The administration counters that any deal would require private negotiations before the final proposal goes public and faces approval from Congress. It says it’s briefed members of Congress or their staffs hundreds of times on the deal and allowed lawmakers to view the work in progress.

Critics are troubled, in part, because they say the deal so far:

Does nothing about countries like Japan that give their exporters an edge by devaluing their currencies to make their goods cheaper on world markets. Such unfair competition could cost American jobs, critics say.

Would let companies challenge government laws and regulations on the ground that they inhibit trade. The cases would be decided by private tribunals, a system that critics say bypasses democratic accountability.

The Swedish power company Vattenfall, for instance, appealed to a trade tribunal in 2012 when Germany decided to phase out nuclear power after the 2011 Fukushima nuclear meltdown in Japan.

Supporters of the Pacific trade deal argue that such concerns are overblown. Gary Hufbauer, senior fellow at the Peterson Institute for International Economics, notes that business appeals have been upheld in only 29 percent of cases. In the United States, he says, companies have never won.

Strengthens patent protections that could bar cheaper generic drugs from reaching patients in poor countries. Researchers from George Washington University and three Australian universities predicted that TPP could reduce, from 83,000 to 37,000, the number of Vietnamese HIV patients with access to antiretroviral medicines.

The reason: By blocking some low-priced alternatives, they calculated, the trade accord would drive the annual cost of the medicines to as high as $501 — nearly quadruple today’s $127.

Supporters of TPP note that the agreement is still being worked out. They say it will likely include provisions to help Vietnam, the poorest of the TPP countries, maintain access to lower-cost medicines, at least for a while.

So would TPP likely create or kill U.S. jobs?

Probably neither. The jobs created by greater access to Asia-Pacific markets would likely be offset by U.S. jobs lost to increased competition. And the deal would increase U.S. incomes only $77 billion a year — 0.4 percent — by 2025, according to calculations by Peter Petri, professor of international finance at Brandeis University.

“The numbers won’t knock your socks off,” Petri says.

For one thing, trade isn’t so vital to the U.S. economy: Exports account for just less than 14 percent of U.S. economic activity, one of the lowest shares among major nations. For another, the United States already has free trade agreements with six of the TPP countries.

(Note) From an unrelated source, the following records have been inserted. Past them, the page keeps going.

-- ==== Sys2Proof/Laws/State.lean ====
section
/-! SUPPORT. What each setter of a block does to each field of the state, so that no proof unfolds a
record update. -/

namespace Sys2Proof.Machine

variable (s : State)

/-! ### setFeed -/

@[simp] theorem State.setFeed_feed (x : FeedTracker) : (s.setFeed x).feed = x := rfl
@[simp] theorem State.setFeed_keys (x : FeedTracker) : (s.setFeed x).keys = s.keys := rfl
@[simp] theorem State.setFeed_descrambler (x : FeedTracker) : (s.setFeed x).descrambler = s.descrambler := rfl
@[simp] theorem State.setFeed_outputs (x : FeedTracker) : (s.setFeed x).outputs = s.outputs := rfl
@[simp] theorem State.setFeed_gate (x : FeedTracker) : (s.setFeed x).gate = s.gate := rfl
@[simp] theorem State.setFeed_folio (x : FeedTracker) : (s.setFeed x).folio = s.folio := rfl
@[simp] theorem State.setFeed_stay (x : FeedTracker) : (s.setFeed x).stay = s.stay := rfl
@[simp] theorem State.setFeed_clock (x : FeedTracker) : (s.setFeed x).clock = s.clock := rfl
@[simp] theorem State.setFeed_loop (x : FeedTracker) : (s.setFeed x).loop = s.loop := rfl
@[simp] theorem State.setFeed_desk (x : FeedTracker) : (s.setFeed x).desk = s.desk := rfl
@[simp] theorem State.setFeed_link (x : FeedTracker) : (s.setFeed x).link = s.link := rfl
@[simp] theorem State.setFeed_pending (x : FeedTracker) : (s.setFeed x).pending = s.pending := rfl
@[simp] theorem State.setFeed_setFeed (x y : FeedTracker) : (s.setFeed x).setFeed y = s.setFeed y := rfl
@[simp] theorem State.setFeed_self : s.setFeed s.feed = s := rfl

/-! ### setKeys -/

@[simp] theorem State.setKeys_feed (x : KeyTable) : (s.setKeys x).feed = s.feed := rfl
@[simp] theorem State.setKeys_keys (x : KeyTable) : (s.setKeys x).keys = x := rfl
@[simp] theorem State.setKeys_descrambler (x : KeyTable) : (s.setKeys x).descrambler = s.descrambler := rfl
@[simp] theorem State.setKeys_outputs (x : KeyTable) : (s.setKeys x).outputs = s.outputs := rfl
@[simp] theorem State.setKeys_gate (x : KeyTable) : (s.setKeys x).gate = s.gate := rfl
@[simp] theorem State.setKeys_folio (x : KeyTable) : (s.setKeys x).folio = s.folio := rfl
@[simp] theorem State.setKeys_stay (x : KeyTable) : (s.setKeys x).stay = s.stay := rfl
@[simp] theorem State.setKeys_clock (x : KeyTable) : (s.setKeys x).clock = s.clock := rfl
@[simp] theorem State.setKeys_loop (x : KeyTable) : (s.setKeys x).loop = s.loop := rfl
@[simp] theorem State.setKeys_desk (x : KeyTable) : (s.setKeys x).desk = s.desk := rfl
@[simp] theorem State.setKeys_link (x : KeyTable) : (s.setKeys x).link = s.link := rfl
@[simp] theorem State.setKeys_pending (x : KeyTable) : (s.setKeys x).pending = s.pending := rfl
@[simp] theorem State.setKeys_setKeys (x y : KeyTable) : (s.setKeys x).setKeys y = s.setKeys y := rfl
@[simp] theorem State.setKeys_self : s.setKeys s.keys = s := rfl

/-! ### setDescrambler -/

@[simp] theorem State.setDescrambler_feed (x : Descrambler) : (s.setDescrambler x).feed = s.feed := rfl
@[simp] theorem State.setDescrambler_keys (x : Descrambler) : (s.setDescrambler x).keys = s.keys := rfl
@[simp] theorem State.setDescrambler_descrambler (x : Descrambler) : (s.setDescrambler x).descrambler = x := rfl
@[simp] theorem State.setDescrambler_outputs (x : Descrambler) : (s.setDescrambler x).outputs = s.outputs := rfl
@[simp] theorem State.setDescrambler_gate (x : Descrambler) : (s.setDescrambler x).gate = s.gate := rfl
@[simp] theorem State.setDescrambler_folio (x : Descrambler) : (s.setDescrambler x).folio = s.folio := rfl
@[simp] theorem State.setDescrambler_stay (x : Descrambler) : (s.setDescrambler x).stay = s.stay := rfl
@[simp] theorem State.setDescrambler_clock (x : Descrambler) : (s.setDescrambler x).clock = s.clock := rfl
@[simp] theorem State.setDescrambler_loop (x : Descrambler) : (s.setDescrambler x).loop = s.loop := rfl
@[simp] theorem State.setDescrambler_desk (x : Descrambler) : (s.setDescrambler x).desk = s.desk := rfl
@[simp] theorem State.setDescrambler_link (x : Descrambler) : (s.setDescrambler x).link = s.link := rfl
@[simp] theorem State.setDescrambler_pending (x : Descrambler) : (s.setDescrambler x).pending = s.pending := rfl
@[simp] theorem State.setDescrambler_setDescrambler (x y : Descrambler) : (s.setDescrambler x).setDescrambler y = s.setDescrambler y := rfl
@[simp] theorem State.setDescrambler_self : s.setDescrambler s.descrambler = s := rfl

/-! ### setOutputs -/

@[simp] theorem State.setOutputs_feed (x : OutputStage) : (s.setOutputs x).feed = s.feed := rfl
@[simp] theorem State.setOutputs_keys (x : OutputStage) : (s.setOutputs x).keys = s.keys := rfl
@[simp] theorem State.setOutputs_descrambler (x : OutputStage) : (s.setOutputs x).descrambler = s.descrambler := rfl
@[simp] theorem State.setOutputs_outputs (x : OutputStage) : (s.setOutputs x).outputs = x := rfl
@[simp] theorem State.setOutputs_gate (x : OutputStage) : (s.setOutputs x).gate = s.gate := rfl
@[simp] theorem State.setOutputs_folio (x : OutputStage) : (s.setOutputs x).folio = s.folio := rfl
@[simp] theorem State.setOutputs_stay (x : OutputStage) : (s.setOutputs x).stay = s.stay := rfl
@[simp] theorem State.setOutputs_clock (x : OutputStage) : (s.setOutputs x).clock = s.clock := rfl
@[simp] theorem State.setOutputs_loop (x : OutputStage) : (s.setOutputs x).loop = s.loop := rfl
@[simp] theorem State.setOutputs_desk (x : OutputStage) : (s.setOutputs x).desk = s.desk := rfl
@[simp] theorem State.setOutputs_link (x : OutputStage) : (s.setOutputs x).link = s.link := rfl
@[simp] theorem State.setOutputs_pending (x : OutputStage) : (s.setOutputs x).pending = s.pending := rfl
@[simp] theorem State.setOutputs_setOutputs (x y : OutputStage) : (s.setOutputs x).setOutputs y = s.setOutputs y := rfl
@[simp] theorem State.setOutputs_self : s.setOutputs s.outputs = s := rfl

/-! ### setGate -/

@[simp] theorem State.setGate_feed (x : RatingGate) : (s.setGate x).feed = s.feed := rfl
@[simp] theorem State.setGate_keys (x : RatingGate) : (s.setGate x).keys = s.keys := rfl
@[simp] theorem State.setGate_descrambler (x : RatingGate) : (s.setGate x).descrambler = s.descrambler := rfl
@[simp] theorem State.setGate_outputs (x : RatingGate) : (s.setGate x).outputs = s.outputs := rfl
@[simp] theorem State.setGate_gate (x : RatingGate) : (s.setGate x).gate = x := rfl
@[simp] theorem State.setGate_folio (x : RatingGate) : (s.setGate x).folio = s.folio := rfl
@[simp] theorem State.setGate_stay (x : RatingGate) : (s.setGate x).stay = s.stay := rfl
@[simp] theorem State.setGate_clock (x : RatingGate) : (s.setGate x).clock = s.clock := rfl
@[simp] theorem State.setGate_loop (x : RatingGate) : (s.setGate x).loop = s.loop := rfl
@[simp] theorem State.setGate_desk (x : RatingGate) : (s.setGate x).desk = s.desk := rfl
@[simp] theorem State.setGate_link (x : RatingGate) : (s.setGate x).link = s.link := rfl
@[simp] theorem State.setGate_pending (x : RatingGate) : (s.setGate x).pending = s.pending := rfl
@[simp] theorem State.setGate_setGate (x y : RatingGate) : (s.setGate x).setGate y = s.setGate y := rfl
@[simp] theorem State.setGate_self : s.setGate s.gate = s := rfl

/-! ### setFolio -/

@[simp] theorem State.setFolio_feed (x : Folio) : (s.setFolio x).feed = s.feed := rfl
@[simp] theorem State.setFolio_keys (x : Folio) : (s.setFolio x).keys = s.keys := rfl
@[simp] theorem State.setFolio_descrambler (x : Folio) : (s.setFolio x).descrambler = s.descrambler := rfl
@[simp] theorem State.setFolio_outputs (x : Folio) : (s.setFolio x).outputs = s.outputs := rfl
@[simp] theorem State.setFolio_gate (x : Folio) : (s.setFolio x).gate = s.gate := rfl
@[simp] theorem State.setFolio_folio (x : Folio) : (s.setFolio x).folio = x := rfl
@[simp] theorem State.setFolio_stay (x : Folio) : (s.setFolio x).stay = s.stay := rfl
@[simp] theorem State.setFolio_clock (x : Folio) : (s.setFolio x).clock = s.clock := rfl
@[simp] theorem State.setFolio_loop (x : Folio) : (s.setFolio x).loop = s.loop := rfl
@[simp] theorem State.setFolio_desk (x : Folio) : (s.setFolio x).desk = s.desk := rfl
@[simp] theorem State.setFolio_link (x : Folio) : (s.setFolio x).link = s.link := rfl
@[simp] theorem State.setFolio_pending (x : Folio) : (s.setFolio x).pending = s.pending := rfl
@[simp] theorem State.setFolio_setFolio (x y : Folio) : (s.setFolio x).setFolio y = s.setFolio y := rfl
@[simp] theorem State.setFolio_self : s.setFolio s.folio = s := rfl

/-! ### setStay -/

@[simp] theorem State.setStay_feed (x : StayController) : (s.setStay x).feed = s.feed := rfl
@[simp] theorem State.setStay_keys (x : StayController) : (s.setStay x).keys = s.keys := rfl
@[simp] theorem State.setStay_descrambler (x : StayController) : (s.setStay x).descrambler = s.descrambler := rfl
@[simp] theorem State.setStay_outputs (x : StayController) : (s.setStay x).outputs = s.outputs := rfl
@[simp] theorem State.setStay_gate (x : StayController) : (s.setStay x).gate = s.gate := rfl
@[simp] theorem State.setStay_folio (x : StayController) : (s.setStay x).folio = s.folio := rfl
@[simp] theorem State.setStay_stay (x : StayController) : (s.setStay x).stay = x := rfl
@[simp] theorem State.setStay_clock (x : StayController) : (s.setStay x).clock = s.clock := rfl
@[simp] theorem State.setStay_loop (x : StayController) : (s.setStay x).loop = s.loop := rfl
@[simp] theorem State.setStay_desk (x : StayController) : (s.setStay x).desk = s.desk := rfl
@[simp] theorem State.setStay_link (x : StayController) : (s.setStay x).link = s.link := rfl
@[simp] theorem State.setStay_pending (x : StayController) : (s.setStay x).pending = s.pending := rfl
@[simp] theorem State.setStay_setStay (x y : StayController) : (s.setStay x).setStay y = s.setStay y := rfl
@[simp] theorem State.setStay_self : s.setStay s.stay = s := rfl

/-! ### setClock -/

@[simp] theorem State.setClock_feed (x : HouseClock) : (s.setClock x).feed = s.feed := rfl
@[simp] theorem State.setClock_keys (x : HouseClock) : (s.setClock x).keys = s.keys := rfl
@[simp] theorem State.setClock_descrambler (x : HouseClock) : (s.setClock x).descrambler = s.descrambler := rfl
@[simp] theorem State.setClock_outputs (x : HouseClock) : (s.setClock x).outputs = s.outputs := rfl
@[simp] theorem State.setClock_gate (x : HouseClock) : (s.setClock x).gate = s.gate := rfl
@[simp] theorem State.setClock_folio (x : HouseClock) : (s.setClock x).folio = s.folio := rfl
@[simp] theorem State.setClock_stay (x : HouseClock) : (s.setClock x).stay = s.stay := rfl
@[simp] theorem State.setClock_clock (x : HouseClock) : (s.setClock x).clock = x := rfl
@[simp] theorem State.setClock_loop (x : HouseClock) : (s.setClock x).loop = s.loop := rfl
@[simp] theorem State.setClock_desk (x : HouseClock) : (s.setClock x).desk = s.desk := rfl
@[simp] theorem State.setClock_link (x : HouseClock) : (s.setClock x).link = s.link := rfl
@[simp] theorem State.setClock_pending (x : HouseClock) : (s.setClock x).pending = s.pending := rfl
@[simp] theorem State.setClock_setClock (x y : HouseClock) : (s.setClock x).setClock y = s.setClock y := rfl
@[simp] theorem State.setClock_self : s.setClock s.clock = s := rfl

/-! ### setLoop -/

@[simp] theorem State.setLoop_feed (x : LoopStation) : (s.setLoop x).feed = s.feed := rfl
@[simp] theorem State.setLoop_keys (x : LoopStation) : (s.setLoop x).keys = s.keys := rfl
@[simp] theorem State.setLoop_descrambler (x : LoopStation) : (s.setLoop x).descrambler = s.descrambler := rfl
@[simp] theorem State.setLoop_outputs (x : LoopStation) : (s.setLoop x).outputs = s.outputs := rfl
@[simp] theorem State.setLoop_gate (x : LoopStation) : (s.setLoop x).gate = s.gate := rfl
@[simp] theorem State.setLoop_folio (x : LoopStation) : (s.setLoop x).folio = s.folio := rfl
@[simp] theorem State.setLoop_stay (x : LoopStation) : (s.setLoop x).stay = s.stay := rfl
@[simp] theorem State.setLoop_clock (x : LoopStation) : (s.setLoop x).clock = s.clock := rfl
@[simp] theorem State.setLoop_loop (x : LoopStation) : (s.setLoop x).loop = x := rfl
@[simp] theorem State.setLoop_desk (x : LoopStation) : (s.setLoop x).desk = s.desk := rfl
@[simp] theorem State.setLoop_link (x : LoopStation) : (s.setLoop x).link = s.link := rfl
@[simp] theorem State.setLoop_pending (x : LoopStation) : (s.setLoop x).pending = s.pending := rfl
@[simp] theorem State.setLoop_setLoop (x y : LoopStation) : (s.setLoop x).setLoop y = s.setLoop y := rfl
@[simp] theorem State.setLoop_self : s.setLoop s.loop = s := rfl

/-! ### setDesk -/

@[simp] theorem State.setDesk_feed (x : DeskHandler) : (s.setDesk x).feed = s.feed := rfl
@[simp] theorem State.setDesk_keys (x : DeskHandler) : (s.setDesk x).keys = s.keys := rfl
@[simp] theorem State.setDesk_descrambler (x : DeskHandler) : (s.setDesk x).descrambler = s.descrambler := rfl
@[simp] theorem State.setDesk_outputs (x : DeskHandler) : (s.setDesk x).outputs = s.outputs := rfl
@[simp] theorem State.setDesk_gate (x : DeskHandler) : (s.setDesk x).gate = s.gate := rfl
@[simp] theorem State.setDesk_folio (x : DeskHandler) : (s.setDesk x).folio = s.folio := rfl
@[simp] theorem State.setDesk_stay (x : DeskHandler) : (s.setDesk x).stay = s.stay := rfl
@[simp] theorem State.setDesk_clock (x : DeskHandler) : (s.setDesk x).clock = s.clock := rfl
@[simp] theorem State.setDesk_loop (x : DeskHandler) : (s.setDesk x).loop = s.loop := rfl
@[simp] theorem State.setDesk_desk (x : DeskHandler) : (s.setDesk x).desk = x := rfl
@[simp] theorem State.setDesk_link (x : DeskHandler) : (s.setDesk x).link = s.link := rfl
@[simp] theorem State.setDesk_pending (x : DeskHandler) : (s.setDesk x).pending = s.pending := rfl
@[simp] theorem State.setDesk_setDesk (x y : DeskHandler) : (s.setDesk x).setDesk y = s.setDesk y := rfl
@[simp] theorem State.setDesk_self : s.setDesk s.desk = s := rfl

/-! ### setLink -/

@[simp] theorem State.setLink_feed (x : SetLink) : (s.setLink x).feed = s.feed := rfl
@[simp] theorem State.setLink_keys (x : SetLink) : (s.setLink x).keys = s.keys := rfl
@[simp] theorem State.setLink_descrambler (x : SetLink) : (s.setLink x).descrambler = s.descrambler := rfl
@[simp] theorem State.setLink_outputs (x : SetLink) : (s.setLink x).outputs = s.outputs := rfl
@[simp] theorem State.setLink_gate (x : SetLink) : (s.setLink x).gate = s.gate := rfl
@[simp] theorem State.setLink_folio (x : SetLink) : (s.setLink x).folio = s.folio := rfl
@[simp] theorem State.setLink_stay (x : SetLink) : (s.setLink x).stay = s.stay := rfl
@[simp] theorem State.setLink_clock (x : SetLink) : (s.setLink x).clock = s.clock := rfl
@[simp] theorem State.setLink_loop (x : SetLink) : (s.setLink x).loop = s.loop := rfl
@[simp] theorem State.setLink_desk (x : SetLink) : (s.setLink x).desk = s.desk := rfl
@[simp] theorem State.setLink_link (x : SetLink) : (s.setLink x).link = x := rfl
@[simp] theorem State.setLink_pending (x : SetLink) : (s.setLink x).pending = s.pending := rfl
@[simp] theorem State.setLink_setLink (x y : SetLink) : (s.setLink x).setLink y = s.setLink y := rfl
@[simp] theorem State.setLink_self : s.setLink s.link = s := rfl

end Sys2Proof.Machine
end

So the effects of another deal would be limited.

Still, jobs created by expanded export opportunities pay up to 18 percent more than the average job does. Moreover, economists say, intensified competition would make companies in the United States and its Pacific Rim trading partners more efficient by compelling them to focus on what they do best.

Will Congress comply?

Maybe. The politics of trade are complicated. If TPP is going to happen, Obama will probably have to persuade Congress to give him the so-called “fast-track” authority: The president would send the deal to Congress for an up-or-down vote with no amendments allowed. Without that presidential power, lawmakers could pick the deal to death — a risk that might discourage other countries from agreeing to TPP in the first place.

Though Republican leaders like Ryan have signaled their support for fast track and TPP, tea party Republicans have been reluctant to cede any power to Obama. They’ve formed an odd-bedfellows alliance with pro-union Democrats who oppose TPP.